- EXERCISE DIRECTIONS
Tell me how many lines of the entries below include the string "dout", and give only the number.

Excerpts from a dataset
================================

-- ==== Sys2Proof/Laws/Exec.lean ====
section
/-! SUPPORT. Every command completes, and stays within `Evolve` for what it may do. -/

set_option Elab.async false

namespace Sys2Proof.Machine

/-- What each command may do beyond the ordinary. -/
def commandKinds : Instr → Kinds
  | .vinRise .. => { reset := true, unit := true }
  | .vinUndervoltage .. => { reset := true, unit := true }
  | .shellWatchdogExpiry .. => { reset := true, unit := true }
  | .resetComplete .. => { unit := true }
  | .bootReferenceSelect .. => { unit := true }
  | .lockDeclared .. => { unit := true }
  | .lockAttemptTimeout .. => { unit := true }
  | .referenceLoss .. => { img := true, unit := true }
  | .phaseWindowLoss .. => { img := true, unit := true }
  | .relockAttempt .. => { unit := true }
  | .attemptCountReset .. => {}
  | .safeCrossMonitor .. => { unit := true }
  | .sfdpRead .. => { img := true, unit := true }
  | .slotCheck .. => { img := true, unit := true }
  | .contentCheck .. => { fram := true, img := true, dout := true, unit := true }
  | .selfTestComplete .. => { fram := true, unit := true }
  | .restart .. => { reset := true, unit := true }
  | .nextSlotWrite .. => { fram := true }
  | .parameterWrite .. => { reset := true, fram := true, unit := true }
  | .periodTick .. => { reset := true, fram := true, unit := true }
  | .fastConversion .. => {}
  | .sampleEntry .. => {}
  | .feedbackLost .. => {}
  | .feedbackRecover .. => {}
  | .laneCompletion .. => {}
  | .computeDeadline .. => { unit := true }
  | .compareWindowEnd .. => { fram := true, unit := true }
  | .outerStep .. => { unit := true }
  | .excursionClose .. => { unit := true }
  | .limReleaseExpiry .. => { unit := true }
  | .hardBudgetExhausted .. => {}
  | .hardBudgetRefilled .. => {}
  | .energise .. => { unit := true }
  | .stopPort .. => {}
  | .stopUnit .. => { unit := true }
  | .armTimeout .. => { unit := true }
  | .busDeadDetected .. => { unit := true }
  | .busLiveDetected .. => { unit := true }
  | .backoffExpiry .. => { unit := true }
  | .coordinatedStart .. => { unit := true }
  | .scheduleCancel .. => { unit := true }
  | .syncDwellComplete .. => {}
  | .closeTimeout .. => { unit := true }
  | .syncTimeout .. => { unit := true }
  | .stopTimeout .. => { unit := true }
  | .injStart .. => {}
  | .injStop .. => {}
  | .frPointComplete .. => {}
  | .injectionComplete .. => {}
  | .railWindowEnd .. => { fram := true }
  | .railReadbackFault .. => { unit := true }
  | .prooferSecond .. => { fram := true, unit := true }
  | .ladderChange .. => { fram := true, img := true }
  | .ladderCmdRung .. => {}
  | .ladderRestore .. => {}
  | .datedWarningRepeat .. => {}
  | .prooferHour .. => {}
  | .vceMeasurement .. => {}
  | .vceRebase .. => {}
  | .windowComparatorFire .. => {}
  | .windowComparatorRelease .. => {}
  | .faClear .. => {}
  | .slowScanStart .. => {}
  | .slowConversionDone .. => {}
  | .slowOverRange .. => {}
  | .slowResultStale .. => {}
  | .carrierBoundary .. => {}
  | .legEdge .. => {}
  | .deadTimeExpiry .. => {}
  | .extraCompareFire .. => { dout := true, lines := true }
  | .modRelease .. => {}
  | .nsCrossingReport .. => {}
  | .dtAdaptiveResume .. => {}
  | .keepAliveSend .. => {}
  | .islandOnCommand .. => { unit := true }
  | .islandOffCommand .. => { unit := true }
  | .offConfirm .. => {}
  | .turnOnTimeout .. => {}
  | .gateNotOff .. => {}
  | .islandWatchdogExpiry .. => {}
  | .islandLost .. => {}
  | .desaturation .. => {}
  | .gatePlateauMissing .. => {}
  | .gateNotOn .. => {}
  | .islandUndervoltage .. => {}
  | .islandSupplyRecover .. => {}
  | .softOffFullStrength .. => {}
  | .legFaultRunEnd .. => {}
  | .islPulse .. => {}
  | .islPulseEnd .. => {}
  | .tripInputAssert .. => {}
  | .tripInputRelease .. => {}
  | .protClear .. => { unit := true }
  | .autoClear .. => { unit := true }
  | .istCmd .. => {}
  | .istComplete .. => {}
  | .safetyEvaluation .. => { unit := true }
  | .sgoDemand .. => { unit := true }
  | .safeInputChange .. => { unit := true }
  | .inputDiscrepancy .. => { unit := true }
  | .inputTestPulse .. => { unit := true }
  | .outputOffPulse .. => { unit := true }
  | .outputReadbackFault .. => { unit := true }
  | .vsoUndervoltage .. => { unit := true }
  | .coilCheck .. => { unit := true }
  | .holdingTestEnd .. => { unit := true }
  | .mirrorTimeExpiry .. => { unit := true }
  | .strapRead .. => { unit := true }
  | .safetyCommit .. => { fram := true, unit := true }
  | .safetyPacketCopy .. => { unit := true }
  | .safetyWindowClose .. => { unit := true }
  | .packetTimeout .. => { unit := true }
  | .statusPacketSend .. => {}
  | .safetyReset .. => { unit := true }
  | .pairFrameReceive .. => { reset := true, fram := true, unit := true }
  | .pairAnnounce .. => {}
  | .mismatchRepeat .. => {}
  | .leaseMarkReceive .. => {}
  | .renewalUnconfirmedLimit .. => { unit := true }
  | .leaseExpiryTakeover .. => { reset := true, fram := true, unit := true }
  | .biscuitTake .. => { reset := true, fram := true, unit := true }
  | .pairSolo .. => {}
  | .pairHandover .. => {}
  | .standbyIslandTest .. => {}
  | .standbyHealthTimeout .. => {}
  | .pairFrameSilence .. => {}
  | .latticeCycleStart .. => {}
  | .latticeExecutionEnd .. => { dout := true, unit := true }
  | .latticeWatchdog .. => { dout := true, unit := true }
  | .latticeForce .. => {}
  | .latticeUnforce .. => {}
  | .latFlagsClear .. => {}
  | .latActivate .. => {}
  | .programExchange .. => {}
  | .heartbeatReceive .. => {}
  | .heartbeatTimeout .. => {}
  | .tpdoReceive .. => {}
  | .canFrameReceive .. => { unit := true }
  | .canSubmit .. => {}
  | .canTxAttemptEnd .. => {}
  | .busOffRecovery .. => {}
  | .canBusoffCmd .. => {}
  | .timeReferenceSend .. => {}
  | .canSourceTimeout .. => {}
  | .ethLinkUp .. => {}
  | .ethLinkDown .. => {}
  | .ethFrameReceive .. => { unit := true }
  | .ptpSyncLoss .. => {}
  | .ptpFailback .. => {}
  | .txtsDiscard .. => {}
  | .holdoverExpiry .. => {}
  | .timeStep .. => {}
  | .toutArm .. => {}
  | .timeOutPulse .. => {}
  | .timeOutPulseEnd .. => {}
  | .blDatagramReceive .. => {}
  | .blSegmentReceive .. => {}
  | .blReassemblyTimeout .. => {}
  | .blPacketProcess .. => { flash := true, fuse := true, reset := true, fram := true, unit := true }
  | .sessionOpen .. => {}
  | .sessionIdle .. => {}
  | .read .. => { flash := true, fuse := true, reset := true, fram := true, unit := true }
  | .write .. => { flash := true, fuse := true, reset := true, fram := true, unit := true }
  | .bulkRead .. => { flash := true, fuse := true, reset := true, fram := true, unit := true }
  | .bulkWriteBegin .. => { flash := true, fuse := true, reset := true, fram := true, unit := true }
  | .bulkWriteData .. => { flash := true, fuse := true, reset := true, fram := true, unit := true }
  | .bulkWriteEnd .. => { flash := true, fuse := true, reset := true, fram := true, unit := true }
  | .slotEraseDone .. => {}
  | .bulkWriteTimeout .. => {}
  | .subscribe .. => { flash := true, fuse := true, reset := true, fram := true, unit := true }
  | .readEvents .. => { flash := true, fuse := true, reset := true, fram := true, unit := true }
  | .reBind .. => { flash := true, fuse := true, reset := true, fram := true, unit := true }
  | .replaceIntegratorKey .. => { flash := true, fuse := true, reset := true, fram := true, unit := true }
  | .raiseFloor .. => { flash := true, fuse := true, reset := true, fram := true, unit := true }
  | .closeSession .. => { flash := true, fuse := true, reset := true, fram := true, unit := true }
  | .telemetrySend .. => {}
  | .announceSend .. => {}
  | .peerAbsent .. => {}
  | .auditEntryWrite .. => { flash := true, fram := true }
  | .responseSegmentRetry .. => {}
  | .eventWriterTake .. => {}
  | .captureTrigger .. => {}
  | .crumbComplete .. => {}
  | .captureRearm .. => {}
  | .crArm .. => {}
  | .crDisarm .. => {}
  | .crForce .. => {}
  | .crumbLockExpiry .. => {}
  | .controlSupplyLost .. => { reset := true, unit := true }
  | .canErrorDetected .. => {}
  | .bulkReadCopyExpiry .. => {}
  | .midPeriodLoad .. => {}
  | .ilMinTimeElapsed .. => {}
  | .gateAbovePlateau .. => {}
  | .pdelayReqSend .. => {}
  | .grandmasterSyncSend .. => {}
  | .autoWindowAgeOut .. => {}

================================

- TASK OUTPUT
4